Print this page

Le blocus du Karabagh, un acte de terrorisme humanitaire

Par Tigrane Yégavian, chercheur au CF2R, membre du comité de la rédaction de la revue Conflits*

Le 12 décembre, à 10h30, des citoyens azerbaïdjanais se faisant passer pour des éco-activistes encadrés par des membres des forces spéciales, ont bloqué le passage du corridor de Lachine, la seule route reliant l’Arménie à la République non reconnue de l’Artsakh (ex Haut-Karabakh). Motif : exiger la fermeture des mines de la région de Martakert situées dans l’enclave arménienne. Le lendemain, l’Azerbaïdjan coupait l’approvisionnement en gaz du territoire de l’Artsakh. Coupés de chauffage, ses habitants, l’avaient déjà été l’hiver précédent du fait d’un sabotage du gazoduc reliant l’Arménie au Karabagh.

En ce mois de janvier, il neige en Artsakh, les températures ont franchi le seuil des -10 degrés ; le gouvernement artsakhiote a dû fermer les écoles et puiser dans les réserves stratégiques pour que la population ne puisse pas mourir de faim.

Voici donc un mois que les 120 000 Arméniens de l’Artsakh dont 30 000 enfants se retrouvent dans la plus grande prison à ciel ouvert au monde ; victimes d’un blocus sans précédent dans l’indifférence quasi générale de la communauté internationale. 1100 civils dont 270 mineurs sont bloqués en Arménie et ne peuvent revoir leurs familles. Une catastrophe humanitaire majeure menace ce peuple aux portes de l’Europe. L’Azerbaïdjan a menacé d’abattre tout avion civil qui tenterait d’atterrir à l’aéroport de Stepanakert, capitale de l’Artsakh. Les rares images qui nous parviennent arborent le désolant spectacle d’étalages de supermarchés vides, des hôpitaux sans médicaments, des visages de mères anxieuses assistant à la messe du Noël arménien dans la cathédrale de Stepanakert... Si le Comité International de la Croix Rouge a pu évacuer quelques grands malades nécessitant des soins de toute urgence, plus rien ne passe dans l’autre sens, ni vivres, ni médicaments.

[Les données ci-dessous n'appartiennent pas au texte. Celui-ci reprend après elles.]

-- ==== Sys2Proof/Machine/Output.lean ====
section
/-! DEFINITION. The Output Former (07, R137 to R142) and the Segment Slots' judgement of a departure
(08, R146 to R151). -/

namespace Sys2Proof.Machine

/-! ### Dither and word length -/

/-- One step of the dither generator: feedback of the bits of weights 2^23, 2^22, 2^21 and 2^16 (R139). -/
def ditherStep (s : BitVec 24) : BitVec 24 :=
  (s <<< 1) + BitVec.ofNat 24
    (s.getLsbD 23 ^^ s.getLsbD 22 ^^ s.getLsbD 21 ^^ s.getLsbD 16).toNat

/-- n steps of the generator. -/
def ditherSteps : Nat → BitVec 24 → BitVec 24
  | 0, s => s
  | n + 1, s => ditherSteps n (ditherStep s)

/-- The register after one draw: eight steps (R139). The draw is its value modulo 256. -/
def ditherDraw (s : BitVec 24) : BitVec 24 := ditherSteps 8 s

/-- The number a draw returns (R139). -/
def drawn (s : BitVec 24) : Int := (s.toNat % 256 : Nat)

/-- A segment draws dither: a 16-bit segment with dither on (R138, R139). -/
def Descriptor.draws (d : Descriptor) : Bool := d.word = .bits16 && d.dither

/-- The register after a sample of a segment: two draws with dither, none without (R139). -/
def ditherAfter (d : Descriptor) (s : BitVec 24) : BitVec 24 :=
  if d.draws then ditherDraw (ditherDraw s) else s

/-- The dither value dd of a sample, r1 − r2 (R138). -/
def ditherValue (d : Descriptor) (s : BitVec 24) : Int :=
  if d.draws then drawn (ditherDraw s) - drawn (ditherDraw (ditherDraw s)) else 0

/-- The conversion to the segment's word length (R138). -/
def convert (word : WordLength) (val dd : Int) : Int :=
  match word with
  | .bits24 => val
  | .bits16 => clamp16 (floorDiv (val + dd + 128) 256)

/-- The source value of a sample by output kind (R137). -/
def sourceValue (kind : OutputKind) (x y : Int) : Int :=
  match kind with
  | .restored => y
  | .original => x
  | .difference => clamp24 (x - y)

/-! ### Stream blocks -/

/-- A closed block is offered: it enters and counts as sent, or is dropped whole, counted and raised
(R142). -/
def offerBlock (w : Work) (d : Descriptor) (first : Nat) (samples : List Int) : Work :=
  let f := streamBlock w.id d first samples
  if fitsReserve w.outbound f then
    (w.enqueue f).count fun r => { r with blocksSent := bump r.blocksSent }
  else
    ({ w with streamDrops := satAdd w.streamDrops 1 }.count fun r =>
      { r with blocksDropped := bump r.blocksDropped }).raise .streamDrop

/-- The former after one more sample (R137, R140). -/
def Former.append (f : Former) (v : Int) : Former where
  nextPos := f.nextPos + 1
  first := if f.block.isEmpty then f.nextPos else f.first
  block := f.block ++ [v]

/-- The output former takes one sample of the RUNNING segment of descriptor d, and offers the block when
it has BLOCK_SIZE samples (R137, R140). -/
def outputSample (w : Work) (d : Descriptor) (e : Entry) (y : Int) : Work :=
  let s := w.lane.run.dither
  let v := convert d.word (sourceValue d.output e.x y) (ditherValue d s)
  let f := w.lane.run.former.append v
  let w := (w.setRun { w.lane.run with former := f, dither := ditherAfter d s }).count fun r =>
    { r with
      samples := bump r.samples
      lostOutput := if e.lost then bump r.lostOutput else r.lostOutput }
  if w.p .blockSize ≤ (f.block.length : Nat) then
    offerBlock (w.setRun { w.lane.run with former := { f with block := [] } }) d f.first f.block
  else w

/-! ### The end and the start of a segment -/

/-- A RUNNING slot with its report completed (R151, steps 2 and 3). -/
def Slot.finish (reason : EndReason) : Slot → Slot
  | .running d r _ _ => .finished d r reason
  | s => s

/-- The end of the segment in slot i: the final block, the report, FINISHED, the condition (R151, R141). -/
def endSegment (w : Work) (i : SlotId) (reason : EndReason) : Work :=
  match w.lane.slot i with
  | .running d _ _ _ =>
    let f := w.lane.run.former
    let w := if f.block.isEmpty then w else offerBlock w d f.first f.block
    let w := w.setLane (w.lane.setSlot i ((w.lane.slot i).finish reason))
    (w.setRun { w.lane.run with former := ⟨0, 0, []⟩ }).raise .segmentFinished
  | _ => w

/-- A fresh report of a segment that starts at a position (R148). -/
def Report.fresh (p : Pos) : Report :=
  ⟨p, 0, 0, 0, 0, 0, 0, 0, 0, 0, 0, 0, 0, 0, 0, 0, 0, 0, 0, 0, 0, 0⟩

/-- A departing entry meets a descriptor's start condition (R147). -/
def Descriptor.startsAt (d : Descriptor) (e : Entry) : Bool :=
  match d.start with
  | .immediate => true
  | .atPerf => e.perfMark
  | .atSplice => e.spliceMark

/-- The segment in slot i starts at entry e (R148). -/
def startSegment (w : Work) (i : SlotId) (e : Entry) : Work :=
  match w.lane.slot i with
  | .loaded d =>
    let l := w.lane.setSlot i (.running d (Report.fresh e.pos) false 0)
    let w := w.setLane { l with loadOrder := l.loadOrder.filter (· ≠ i) }
    (w.setRun { w.lane.run with former := ⟨0, 0, []⟩ }).raise .segmentStarted
  | _ => w

/-! ### The judgement of a departure -/

/-- Step 1: an end request, or the mark that completes the length, ends the segment before this entry
(R146, R149, R150). -/
def endTest (w : Work) (e : Entry) : Work :=
  match w.lane.runningSlot with
  | none => w
  | some i =>
    match w.lane.slot i with
    | .running d r req marks =>
      if req then endSegment w i .endCommand
      else if e.perfMark then
        if 1 ≤ d.length && decide (d.length ≤ marks + 1) then
          (endSegment w i .length).note .segmentLengthEnd
        else w.setLane (w.lane.setSlot i (.running d r req (marks + 1)))
      else w
    | _ => w

/-- The first LOADED slot, in load order, whose start condition the entry meets (R146, R147). -/
def Lane.slotToStart (l : Lane) (e : Entry) : Option SlotId :=
  l.loadOrder.find? fun i =>
    match l.slot i with
    | .loaded d => d.startsAt e
    | _ => false

/-- Step 2: while no slot is RUNNING, the first LOADED slot whose condition is met starts (R146). -/
def startTest (w : Work) (e : Entry) : Work :=
  match w.lane.runningSlot, w.lane.slotToStart e with
  | none, some i => startSegment w i e
  | _, _ => w

/-- The descriptor of the RUNNING segment. -/
def Lane.runningDescriptor (l : Lane) : Option Descriptor :=
  match l.runningSlot with
  | none => none
  | some i =>
    match l.slot i with
    | .running d _ _ _ => some d
    | _ => none

/-- Step 3: the RUNNING segment takes the entry's sample (R146, R137). -/
def outputStep (w : Work) (e : Entry) (y : Int) : Work :=
  match w.lane.runningDescriptor with
  | some d => outputSample w d e y
  | none => w

/-- Stage 5 of a departure (R53, R146). -/
def judge (w : Work) (e : Entry) (y : Int) : Work :=
  outputStep (startTest (endTest w e) e) e y

end Sys2Proof.Machine
end

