-- ==== Sys2Proof/Machine/PortEvents.lean ====
section
/-! DEFINITION. What arrives at the pins and ports of the part, the generated instants, and the repair
engine's events; and the rows that name an event inside one of these steps (95; assumption 4). -/

namespace Sys2Proof.Machine

/-! ### RESETn -/

/-- RESETN_ASSERTED: the part is held in reset. What it held is gone: the frame being sent is cut short and
nothing is sent or taken (R9, R106; assumption 6). -/
def execResetnAsserted (s : State) : Host.Outcome State Fault Refusal :=
  .next { deviceReset s with resetHeld := true }

/-- RESETN_RELEASED: every piece of state holds its device-reset value (R9). While RESETn is high already
there is no release (assumption 3). -/
def execResetnReleased (s : State) : Host.Outcome State Fault Refusal :=
  .next (if s.resetHeld then deviceReset s else s)

/-! ### Words, edges and generated instants -/

/-- SENSOR_WORD (R11). -/
def execSensorWord (w : BitVec 32) (s : State) : Host.Outcome State Fault Refusal :=
  .next (laneEvent (sensorFields w).lane (takeWord (sensorFields w)) s)

/-- PERF_EDGE (R20). -/
def execPerfEdge (l : LaneId) (s : State) : Host.Outcome State Fault Refusal :=
  .next (laneEvent l (takeEdge .perf) s)

/-- SPLICE_EDGE (R20). -/
def execSpliceEdge (l : LaneId) (s : State) : Host.Outcome State Fault Refusal :=
  .next (laneEvent l (takeEdge .splice) s)

/-- GENERATOR_INSTANT (R22). -/
def execGeneratorInstant (l : LaneId) (s : State) : Host.Outcome State Fault Refusal :=
  .next (laneEvent l generateInstant s)

/-! ### The Repair Engine -/

/-- JOB_LOAD (R109, R111). -/
def execJobLoad (s : State) : Host.Outcome State Fault Refusal :=
  .next (if s.resetHeld then s else loadJob s)

/-- JOB_COMPLETION (R115). -/
def execJobCompletion (s : State) : Host.Outcome State Fault Refusal :=
  .next (if s.resetHeld then s else completeJob s)

/-- The lane a write-back reaches, with what it makes of it (R117 to R119). -/
def writeBackWork (s : State) : Option (BankId × Work) :=
  match s.engine.bankToWrite with
  | some (b, j, rs) => some (b, writeBackLane b j rs (s.work j.lane))
  | none => none

/-- A write-back, as one event: the lane, and the bank EMPTY (R117). Nothing happens while no bank is
FINISHED. -/
def writeBackStep (s : State) : State :=
  match writeBackWork s with
  | some (b, w) => (s.putWork w).setEngine (s.engine.emptied b)
  | none => s

/-- WRITE_BACK (R117). -/
def execWriteBack (s : State) : Host.Outcome State Fault Refusal :=
  .next (if s.resetHeld then s else writeBackStep s)

/-! ### Events inside a step -/

/-- The step a cause is: a sensor word, a generated instant, or a write-back. -/
def causeStep (s : State) : Cause → State
  | .word w => laneEvent (sensorFields w).lane (takeWord (sensorFields w)) s
  | .generator l => laneEvent l generateInstant s
  | .writeBack => if s.resetHeld then s else writeBackStep s

/-- The table events that come about inside a cause's step. -/
def causeEvents (s : State) : Cause → List StepEvent
  | .word w => (takeWord (sensorFields w) (s.work (sensorFields w).lane)).trace
  | .generator l => (generateInstant (s.work l)).trace
  | .writeBack => (writeBackWork s).elim [] fun x => x.2.trace

/-- A row that names an event: the whole step of its cause when the event comes about inside it. When it
does not, the row names nothing that happens (assumptions 3 and 4). -/
def namedEvent (e : StepEvent) (c : Cause) (s : State) : State :=
  if !s.resetHeld && (causeEvents s c).contains e then causeStep s c else s

/-- SIGNAL_LOST (R16, R17, R88). -/
def execSignalLost (c : Cause) (s : State) : Host.Outcome State Fault Refusal :=
  .next (namedEvent .signalLost c s)

/-- SIGNAL_RECOVERED (R16, R17, R88). -/
def execSignalRecovered (c : Cause) (s : State) : Host.Outcome State Fault Refusal :=
  .next (namedEvent .signalRecovered c s)

/-- TRACK_LOCK (R28). -/
def execTrackLock (c : Cause) (s : State) : Host.Outcome State Fault Refusal :=
  .next (namedEvent .trackLock c s)

/-- OUTLIER_LOSS_OF_LOCK (R31). -/
def execOutlierLossOfLock (c : Cause) (s : State) : Host.Outcome State Fault Refusal :=
  .next (namedEvent .outlierLossOfLock c s)

/-- TRACK_TIMEOUT (R32). -/
def execTrackTimeout (c : Cause) (s : State) : Host.Outcome State Fault Refusal :=
  .next (namedEvent .trackTimeout c s)

/-- RECORD_CLOSE (R93). -/
def execRecordClose (c : Cause) (s : State) : Host.Outcome State Fault Refusal :=
  .next (namedEvent .recordClose c s)

/-- TEMPLATE_SWAP (R73). -/
def execTemplateSwap (c : Cause) (s : State) : Host.Outcome State Fault Refusal :=
  .next (namedEvent .templateSwap c s)

/-- FLOOR_UPDATE (R132). -/
def execFloorUpdate (c : Cause) (s : State) : Host.Outcome State Fault Refusal :=
  .next (namedEvent .floorUpdate c s)

/-- SEGMENT_LENGTH_END (R149). -/
def execSegmentLengthEnd (c : Cause) (s : State) : Host.Outcome State Fault Refusal :=
  .next (namedEvent .segmentLengthEnd c s)

end Sys2Proof.Machine
end

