-- ==== Sys2Proof/Machine/Tables.lean ====
section
/-! DEFINITION. Parameters and tables as the host writes and reads them (09, R164 to R168; 04, R77 to R80;
R102, R125, R135). -/

namespace Sys2Proof.Machine

/-! ### Parameters -/

/-- A template given a new length when it differs: zeroed, its cycle count 0 (R80). -/
def Template.resize (t : Template) (old new : Int) : Template :=
  if new = old then t else Template.zero new.toNat

/-- The owning block's consequences of a stored parameter write (R164, step 4; R80, R133, R135). `old` is
the value before the write. -/
def Lane.consequences (l : Lane) (p : Param) (old : Int) : Lane :=
  match p with
  | .samplesPerPerf => { l with sprocket := l.sprocket.resize old (l.params.get p) }
  | .linePeriod => { l with line := l.line.resize old (l.params.get p) }
  | .hissOpen | .hissDepth =>
    { l with gainTable := gainCurve (l.params.get .hissOpen) (l.params.get .hissDepth) }
  | .floorValue =>
    if l.state = .running then
      { l with run := { l.run with hiss := { l.run.hiss with floor := l.params.get p } } }
    else l
  | _ => l

/-- A parameter write that is taken: the applied value is stored, with its consequences (R164). -/
def Lane.writeParam (l : Lane) (p : Param) (v : Int) : Lane :=
  ({ l with params := l.params.put p (p.applied v) } : Lane).consequences p (l.params.get p)

/-- SET_PARAM on a lane, after the lane and length checks (R164). -/
def setParamBody (payload : List Byte) (w : Work) : Work × Answer :=
  let v := ofBeInt (field payload 2 4)
  match Param.ofId (ofBe (field payload 0 2)) with
  | none => (w, refuse .badParam)
  | some p =>
    if p.row.stoppedOnly && w.lane.state = .running then (w, refuse .wrongState)
    else
      (w.setLane (w.lane.writeParam p v),
       ⟨okOrClamped (decide (p.applied v ≠ v)), be 2 p.row.id ++ beInt 4 (p.applied v)⟩)

/-- GET_PARAM on a lane (R165). -/
def getParamBody (payload : List Byte) (w : Work) : Work × Answer :=
  match Param.ofId (ofBe (field payload 0 2)) with
  | none => (w, refuse .badParam)
  | some p => (w, ⟨.ok, be 2 p.row.id ++ beInt 4 (w.p p)⟩)

/-! ### Tables -/

/-- The seven tables (09, Tables). -/
inductive Table where
  | sprocketActive | sprocketLearning | lineActive | lineLearning | predictor | gain | defectQueue
  deriving DecidableEq, Repr

/-- The table of an id (09, Tables). -/
def Table.ofId (b : Byte) : Option Table :=
  [Table.sprocketActive, .sprocketLearning, .lineActive, .lineLearning, .predictor, .gain,
    .defectQueue][b.toNat]?

/-- The number of indices of a table; the templates follow the present P and Q (R166, R80). -/
def Table.size (l : Lane) : Table → Nat
  | .sprocketActive | .sprocketLearning => (l.params.get .samplesPerPerf).toNat
  | .lineActive | .lineLearning => (l.params.get .linePeriod).toNat
  | .predictor => 8
  | .gain => 64
  | .defectQueue => 32

/-- A named range is acceptable: a count of 1 to 256, within the table (R166). -/
def rangeOk (size first count : Nat) : Bool :=
  decide (1 ≤ count) && decide (count ≤ Config.tableCount) && decide (first + count ≤ size)

/-- One entry of a table as the host reads it (R77, R102, R125, R135, R166). -/
def Table.entry (l : Lane) (t : Table) (i : Nat) : List Byte :=
  match t with
  | .sprocketActive => beInt 4 (l.sprocket.active.getD i 0)
  | .sprocketLearning => beInt 4 (standsFor (l.sprocket.acc.getD i 0))
  | .lineActive => beInt 4 (l.line.active.getD i 0)
  | .lineLearning => beInt 4 (standsFor (l.line.acc.getD i 0))
  | .predictor => beInt 4 (l.predictor.getD i 0)
  | .gain => beInt 4 (l.gainTable.getD i 0)
  | .defectQueue => queueItem (if l.state = .running then l.run.queue.records[i]? else none)

/-- READ_TABLE on a lane, after the lane and length checks (R167). -/
def readTableBody (payload : List Byte) (w : Work) : Work × Answer :=
  let first := ofBe (field payload 1 2)
  let count := ofBe (field payload 3 2)
  match Table.ofId (payload.getD 0 0) with
  | none => (w, refuse .badTable)
  | some t =>
    if rangeOk (t.size w.lane) first count then
      (w, ⟨.ok, payload ++ (List.range count).flatMap fun i => t.entry w.lane (first + i)⟩)
    else (w, refuse .badRange)

/-- The clamp of a table's written entries (R78, R79, R125, R135). -/
def Table.clamp : Table → Int → Int
  | .predictor, v => clamp16 v
  | .gain, v => clampTo 0 32768 v
  | _, v => clamp24 v

/-- The values of a WRITE_TABLE payload: count entries of four bytes after the first five (R168). -/
def writtenValues (payload : List Byte) (count : Nat) : List Int :=
  (List.range count).map fun i => ofBeInt (field payload (5 + 4 * i) 4)

/-- A list with values written from an index upward. -/
def overwrite (l : List Int) (first : Nat) : List Int → List Int
  | [] => l
  | v :: vs => overwrite (l.set first v) (first + 1) vs

/-- A LEARNING write: each accumulator 256 times its value, and the cycle count 0 (R78). -/
def Template.writeLearning (t : Template) (first : Nat) (vs : List Int) : Template :=
  { t with acc := overwrite t.acc first (vs.map (256 * ·)), cycles := 0 }

/-- An ACTIVE write: the values alone (R79). -/
def Template.writeActive (t : Template) (first : Nat) (vs : List Int) : Template :=
  { t with active := overwrite t.active first vs }

/-- The effect of an accepted table write with clamped values (R78, R79, R125, R135). -/
def Lane.writeTable (l : Lane) (t : Table) (first : Nat) (vs : List Int) : Lane :=
  match t with
  | .sprocketActive => { l with sprocket := l.sprocket.writeActive first vs }
  | .sprocketLearning => { l with sprocket := l.sprocket.writeLearning first vs }
  | .lineActive => { l with line := l.line.writeActive first vs }
  | .lineLearning => { l with line := l.line.writeLearning first vs }
  | .predictor => { l with predictor := overwrite l.predictor first vs }
  | .gain => { l with gainTable := overwrite l.gainTable first vs }
  | .defectQueue => l

/-- A table that is written only while the lane is STOPPED or DISABLED (R79). -/
def Table.stoppedOnly : Table → Bool
  | .sprocketActive | .lineActive => true
  | _ => false

/-- WRITE_TABLE on a lane, after the lane check and the shortest length: its checks in the order of R168,
then the clamped values written in one event (R166). -/
def writeTableBody (payload : List Byte) (w : Work) : Work × Answer :=
  let first := ofBe (field payload 1 2)
  let count := ofBe (field payload 3 2)
  match Table.ofId (payload.getD 0 0) with
  | none | some .defectQueue => (w, refuse .badTable)
  | some t =>
    if !rangeOk (t.size w.lane) first count then (w, refuse .badRange)
    else if payload.length ≠ 5 + 4 * count then (w, refuse .badLength)
    else if t.stoppedOnly && w.lane.state = .running then (w, refuse .wrongState)
    else
      let vs := writtenValues payload count
      let cs := vs.map t.clamp
      (w.setLane (w.lane.writeTable t first cs), ⟨okOrClamped (decide (cs ≠ vs)), []⟩)

end Sys2Proof.Machine
end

Le silence complice de l’UE

Après avoir frôlé la disparition en novembre 2020 au terme d’une guerre désastreuse face au tandem turco-azéri, le peuple arménien de l’Artsakh vit en sursis, protégé par une force russe de maintien de la paix de 2000 hommes. En face, l’armée azerbaïdjanaise épaulée par l’armée turque et des groupes paramilitaires ultranationalistes panturcs. Depuis 2020 Bakou poursuit son objectif de victoire finale, à savoir un nettoyage ethnique de cette population dont le seul crime est de persévérer à vouloir vivre en paix sur ses terres historiques. Depuis la défaite militaire de 2020, les Arméniens de l’Artsakh subissent constamment des manœuvres de déstabilisation et de harcèlement visant à les pousser au départ. Conforté par la faiblesse relative de la Russie qui s’enlise en Ukraine et la pusillanimité de l’Union européenne qui a choisi de brader ses principes contre quelques livraisons de gaz, l’Azerbaïdjan a su retourner le rapport de force en sa faveur et pousse à l’avantage en voulant faire plier l’Arménie sur deux points : l’abandon du Karabagh et un corridor extraterritorial souverain reliant l’Azerbaïdjan à son exclave du Nakhitchevan via le sud de l’Arménie.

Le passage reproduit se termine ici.